* Stored items *
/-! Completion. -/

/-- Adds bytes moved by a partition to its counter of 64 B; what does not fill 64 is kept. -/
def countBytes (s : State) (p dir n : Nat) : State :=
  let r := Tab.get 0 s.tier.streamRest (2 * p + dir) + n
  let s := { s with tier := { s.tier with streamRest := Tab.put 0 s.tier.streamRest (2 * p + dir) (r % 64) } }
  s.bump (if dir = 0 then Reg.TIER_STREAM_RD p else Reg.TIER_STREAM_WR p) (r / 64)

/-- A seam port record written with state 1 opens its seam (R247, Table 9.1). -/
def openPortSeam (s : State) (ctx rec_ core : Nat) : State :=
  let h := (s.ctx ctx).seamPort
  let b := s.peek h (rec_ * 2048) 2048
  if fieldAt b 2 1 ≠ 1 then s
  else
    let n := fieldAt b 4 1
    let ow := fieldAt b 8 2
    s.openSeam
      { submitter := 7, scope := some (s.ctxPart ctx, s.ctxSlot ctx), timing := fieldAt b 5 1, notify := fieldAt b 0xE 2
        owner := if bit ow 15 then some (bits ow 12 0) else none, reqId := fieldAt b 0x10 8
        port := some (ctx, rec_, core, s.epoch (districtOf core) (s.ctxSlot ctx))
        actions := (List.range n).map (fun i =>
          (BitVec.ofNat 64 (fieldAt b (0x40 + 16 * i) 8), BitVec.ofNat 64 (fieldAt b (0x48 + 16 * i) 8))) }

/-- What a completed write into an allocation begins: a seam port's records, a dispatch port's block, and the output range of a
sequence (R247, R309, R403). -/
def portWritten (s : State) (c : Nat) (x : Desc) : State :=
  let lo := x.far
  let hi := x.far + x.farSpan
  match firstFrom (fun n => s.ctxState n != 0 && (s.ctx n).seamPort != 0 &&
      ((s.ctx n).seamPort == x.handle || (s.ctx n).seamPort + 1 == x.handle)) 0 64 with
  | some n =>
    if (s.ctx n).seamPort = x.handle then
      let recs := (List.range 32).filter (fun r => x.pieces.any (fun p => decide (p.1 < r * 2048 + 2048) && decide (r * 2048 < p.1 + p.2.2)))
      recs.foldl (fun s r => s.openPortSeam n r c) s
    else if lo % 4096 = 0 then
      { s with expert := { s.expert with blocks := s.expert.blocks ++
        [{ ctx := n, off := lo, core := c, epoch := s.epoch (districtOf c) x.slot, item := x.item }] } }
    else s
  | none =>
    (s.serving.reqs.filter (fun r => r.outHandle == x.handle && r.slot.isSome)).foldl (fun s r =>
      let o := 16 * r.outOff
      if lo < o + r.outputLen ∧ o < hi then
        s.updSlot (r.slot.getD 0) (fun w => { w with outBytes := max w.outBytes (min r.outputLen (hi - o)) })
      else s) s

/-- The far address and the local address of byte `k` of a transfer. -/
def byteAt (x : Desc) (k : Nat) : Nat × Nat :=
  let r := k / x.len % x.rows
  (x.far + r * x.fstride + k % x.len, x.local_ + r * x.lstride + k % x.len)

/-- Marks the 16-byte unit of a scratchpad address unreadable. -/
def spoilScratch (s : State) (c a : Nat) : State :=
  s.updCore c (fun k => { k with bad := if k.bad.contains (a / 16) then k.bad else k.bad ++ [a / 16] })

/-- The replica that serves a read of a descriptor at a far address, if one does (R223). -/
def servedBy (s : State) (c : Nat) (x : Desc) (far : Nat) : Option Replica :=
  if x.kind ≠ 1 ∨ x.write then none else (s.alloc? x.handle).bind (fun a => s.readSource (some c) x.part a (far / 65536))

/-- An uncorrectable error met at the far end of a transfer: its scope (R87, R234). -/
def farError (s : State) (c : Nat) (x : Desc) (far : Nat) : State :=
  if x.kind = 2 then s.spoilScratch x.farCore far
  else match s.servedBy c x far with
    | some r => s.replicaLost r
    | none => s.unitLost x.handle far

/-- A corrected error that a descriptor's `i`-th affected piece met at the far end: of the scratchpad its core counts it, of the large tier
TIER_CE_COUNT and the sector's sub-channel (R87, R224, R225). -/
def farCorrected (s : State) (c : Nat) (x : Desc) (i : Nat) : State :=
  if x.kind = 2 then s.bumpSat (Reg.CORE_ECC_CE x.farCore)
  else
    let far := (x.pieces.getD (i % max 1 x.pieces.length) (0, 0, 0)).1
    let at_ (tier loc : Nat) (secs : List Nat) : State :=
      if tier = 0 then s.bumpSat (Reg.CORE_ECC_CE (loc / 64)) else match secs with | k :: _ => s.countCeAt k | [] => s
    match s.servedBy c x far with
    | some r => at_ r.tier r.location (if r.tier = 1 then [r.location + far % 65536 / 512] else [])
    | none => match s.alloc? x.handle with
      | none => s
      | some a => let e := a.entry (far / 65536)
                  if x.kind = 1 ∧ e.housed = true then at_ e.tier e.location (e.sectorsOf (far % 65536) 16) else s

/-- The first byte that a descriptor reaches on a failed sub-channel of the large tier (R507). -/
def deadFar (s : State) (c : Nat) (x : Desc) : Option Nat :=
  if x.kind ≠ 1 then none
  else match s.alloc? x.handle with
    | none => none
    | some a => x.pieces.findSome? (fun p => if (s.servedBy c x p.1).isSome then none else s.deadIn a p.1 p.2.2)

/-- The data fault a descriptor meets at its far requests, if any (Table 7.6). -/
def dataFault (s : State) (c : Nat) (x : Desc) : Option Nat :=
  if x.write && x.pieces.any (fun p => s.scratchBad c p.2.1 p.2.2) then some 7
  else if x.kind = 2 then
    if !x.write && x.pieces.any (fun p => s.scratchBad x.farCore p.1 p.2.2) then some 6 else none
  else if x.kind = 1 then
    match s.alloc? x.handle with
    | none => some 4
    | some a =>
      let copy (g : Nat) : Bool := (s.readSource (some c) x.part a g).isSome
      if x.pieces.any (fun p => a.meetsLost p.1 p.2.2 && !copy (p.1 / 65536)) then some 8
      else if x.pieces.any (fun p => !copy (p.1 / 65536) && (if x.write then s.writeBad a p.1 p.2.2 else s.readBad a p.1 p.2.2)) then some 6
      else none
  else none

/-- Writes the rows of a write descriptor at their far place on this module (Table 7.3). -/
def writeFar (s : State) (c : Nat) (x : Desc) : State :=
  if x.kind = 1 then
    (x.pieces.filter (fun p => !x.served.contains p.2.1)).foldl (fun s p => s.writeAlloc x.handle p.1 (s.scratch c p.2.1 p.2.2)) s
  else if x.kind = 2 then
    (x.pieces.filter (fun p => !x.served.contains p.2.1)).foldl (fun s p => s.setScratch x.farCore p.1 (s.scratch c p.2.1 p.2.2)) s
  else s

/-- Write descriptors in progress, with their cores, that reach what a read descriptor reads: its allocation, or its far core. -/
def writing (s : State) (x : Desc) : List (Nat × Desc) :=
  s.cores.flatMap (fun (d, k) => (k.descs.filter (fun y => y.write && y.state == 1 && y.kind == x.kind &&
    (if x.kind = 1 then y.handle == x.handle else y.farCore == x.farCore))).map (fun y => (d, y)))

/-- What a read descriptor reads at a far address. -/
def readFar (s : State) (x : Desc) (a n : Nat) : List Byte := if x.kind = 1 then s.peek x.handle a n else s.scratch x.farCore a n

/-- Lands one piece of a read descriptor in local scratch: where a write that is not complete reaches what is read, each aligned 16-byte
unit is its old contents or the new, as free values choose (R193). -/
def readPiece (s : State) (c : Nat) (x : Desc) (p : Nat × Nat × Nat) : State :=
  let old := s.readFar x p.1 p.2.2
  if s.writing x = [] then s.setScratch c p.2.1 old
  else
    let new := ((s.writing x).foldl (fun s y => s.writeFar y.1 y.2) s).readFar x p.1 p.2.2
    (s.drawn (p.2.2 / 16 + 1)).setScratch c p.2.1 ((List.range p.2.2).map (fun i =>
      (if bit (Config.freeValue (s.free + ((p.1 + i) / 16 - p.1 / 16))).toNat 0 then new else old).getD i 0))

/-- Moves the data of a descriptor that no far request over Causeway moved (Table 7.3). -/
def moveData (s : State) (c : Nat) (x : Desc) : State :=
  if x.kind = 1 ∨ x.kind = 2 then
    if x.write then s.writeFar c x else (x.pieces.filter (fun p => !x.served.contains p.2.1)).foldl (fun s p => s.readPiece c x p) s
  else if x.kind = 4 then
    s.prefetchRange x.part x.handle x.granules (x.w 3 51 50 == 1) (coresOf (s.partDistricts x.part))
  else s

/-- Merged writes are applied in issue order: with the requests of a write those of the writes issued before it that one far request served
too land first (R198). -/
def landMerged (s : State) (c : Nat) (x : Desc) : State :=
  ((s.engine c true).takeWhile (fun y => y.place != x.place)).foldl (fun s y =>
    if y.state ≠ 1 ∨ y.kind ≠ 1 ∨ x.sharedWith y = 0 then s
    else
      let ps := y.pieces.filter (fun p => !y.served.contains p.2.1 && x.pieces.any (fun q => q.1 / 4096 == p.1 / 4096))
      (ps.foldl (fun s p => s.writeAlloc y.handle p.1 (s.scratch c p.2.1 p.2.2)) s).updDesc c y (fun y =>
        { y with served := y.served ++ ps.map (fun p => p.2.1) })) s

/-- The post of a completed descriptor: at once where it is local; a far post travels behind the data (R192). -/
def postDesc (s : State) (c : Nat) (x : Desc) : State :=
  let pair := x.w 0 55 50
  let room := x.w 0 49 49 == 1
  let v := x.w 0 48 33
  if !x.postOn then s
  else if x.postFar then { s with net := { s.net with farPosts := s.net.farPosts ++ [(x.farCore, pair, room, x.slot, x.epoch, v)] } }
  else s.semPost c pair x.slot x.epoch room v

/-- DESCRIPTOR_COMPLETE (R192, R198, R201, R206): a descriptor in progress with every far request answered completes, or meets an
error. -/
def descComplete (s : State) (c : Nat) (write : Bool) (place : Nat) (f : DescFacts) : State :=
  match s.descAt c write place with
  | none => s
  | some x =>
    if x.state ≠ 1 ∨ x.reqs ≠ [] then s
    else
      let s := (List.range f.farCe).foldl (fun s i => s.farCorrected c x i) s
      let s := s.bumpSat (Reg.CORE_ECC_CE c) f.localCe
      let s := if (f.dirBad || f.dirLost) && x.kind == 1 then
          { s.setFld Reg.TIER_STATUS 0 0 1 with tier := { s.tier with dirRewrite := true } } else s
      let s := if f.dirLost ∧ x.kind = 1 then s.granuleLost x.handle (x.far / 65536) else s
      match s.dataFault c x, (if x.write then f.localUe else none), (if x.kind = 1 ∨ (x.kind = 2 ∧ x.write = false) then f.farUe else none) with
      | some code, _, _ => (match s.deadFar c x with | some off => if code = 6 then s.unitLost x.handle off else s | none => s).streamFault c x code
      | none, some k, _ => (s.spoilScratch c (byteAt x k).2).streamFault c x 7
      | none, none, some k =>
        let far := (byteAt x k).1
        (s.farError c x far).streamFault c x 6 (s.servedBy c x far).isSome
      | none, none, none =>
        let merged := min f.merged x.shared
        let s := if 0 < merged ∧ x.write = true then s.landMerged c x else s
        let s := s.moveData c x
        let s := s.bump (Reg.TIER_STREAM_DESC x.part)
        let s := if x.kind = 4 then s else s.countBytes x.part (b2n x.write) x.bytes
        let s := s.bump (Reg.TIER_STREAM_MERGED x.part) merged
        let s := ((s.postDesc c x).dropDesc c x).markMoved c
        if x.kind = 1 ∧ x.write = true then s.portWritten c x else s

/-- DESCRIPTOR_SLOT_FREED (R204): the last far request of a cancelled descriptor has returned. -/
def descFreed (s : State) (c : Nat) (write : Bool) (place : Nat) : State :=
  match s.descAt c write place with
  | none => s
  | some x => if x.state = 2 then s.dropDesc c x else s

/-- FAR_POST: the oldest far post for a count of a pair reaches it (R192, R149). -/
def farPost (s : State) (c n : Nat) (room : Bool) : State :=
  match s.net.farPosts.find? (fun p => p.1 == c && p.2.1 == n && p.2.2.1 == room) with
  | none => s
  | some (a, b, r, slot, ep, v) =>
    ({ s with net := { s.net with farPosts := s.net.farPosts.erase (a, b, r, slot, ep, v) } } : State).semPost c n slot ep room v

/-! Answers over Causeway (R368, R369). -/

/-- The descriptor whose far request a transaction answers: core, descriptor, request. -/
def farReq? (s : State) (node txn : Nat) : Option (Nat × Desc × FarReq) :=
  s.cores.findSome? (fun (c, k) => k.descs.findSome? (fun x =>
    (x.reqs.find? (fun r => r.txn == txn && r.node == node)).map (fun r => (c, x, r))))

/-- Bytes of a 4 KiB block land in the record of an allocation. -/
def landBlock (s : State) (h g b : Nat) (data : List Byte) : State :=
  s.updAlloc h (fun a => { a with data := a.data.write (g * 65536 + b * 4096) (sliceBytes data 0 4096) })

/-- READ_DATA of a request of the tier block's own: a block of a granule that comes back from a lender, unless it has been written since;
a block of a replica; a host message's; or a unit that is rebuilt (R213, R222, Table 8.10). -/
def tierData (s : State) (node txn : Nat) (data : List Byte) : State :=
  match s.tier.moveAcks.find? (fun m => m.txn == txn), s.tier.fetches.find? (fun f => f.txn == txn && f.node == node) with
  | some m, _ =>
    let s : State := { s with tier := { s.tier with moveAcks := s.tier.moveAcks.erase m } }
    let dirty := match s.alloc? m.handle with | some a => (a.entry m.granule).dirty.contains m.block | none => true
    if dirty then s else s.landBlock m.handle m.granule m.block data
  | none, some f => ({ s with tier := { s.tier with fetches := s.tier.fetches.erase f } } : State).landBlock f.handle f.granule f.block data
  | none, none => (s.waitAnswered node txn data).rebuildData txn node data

* Action item *
What must be transcribed is the run of lines from the one containing "descriptor, request. -/" to the last line of the data above, inclusive, and only that.

* Solution for this exercise *
/-- The descriptor whose far request a transaction answers: core, descriptor, request. -/
def farReq? (s : State) (node txn : Nat) : Option (Nat × Desc × FarReq) :=
  s.cores.findSome? (fun (c, k) => k.descs.findSome? (fun x =>
    (x.reqs.find? (fun r => r.txn == txn && r.node == node)).map (fun r => (c, x, r))))

/-- Bytes of a 4 KiB block land in the record of an allocation. -/
def landBlock (s : State) (h g b : Nat) (data : List Byte) : State :=
  s.updAlloc h (fun a => { a with data := a.data.write (g * 65536 + b * 4096) (sliceBytes data 0 4096) })

/-- READ_DATA of a request of the tier block's own: a block of a granule that comes back from a lender, unless it has been written since;
a block of a replica; a host message's; or a unit that is rebuilt (R213, R222, Table 8.10). -/
def tierData (s : State) (node txn : Nat) (data : List Byte) : State :=
  match s.tier.moveAcks.find? (fun m => m.txn == txn), s.tier.fetches.find? (fun f => f.txn == txn && f.node == node) with
  | some m, _ =>
    let s : State := { s with tier := { s.tier with moveAcks := s.tier.moveAcks.erase m } }
    let dirty := match s.alloc? m.handle with | some a => (a.entry m.granule).dirty.contains m.block | none => true
    if dirty then s else s.landBlock m.handle m.granule m.block data
  | none, some f => ({ s with tier := { s.tier with fetches := s.tier.fetches.erase f } } : State).landBlock f.handle f.granule f.block data
  | none, none => (s.waitAnswered node txn data).rebuildData txn node data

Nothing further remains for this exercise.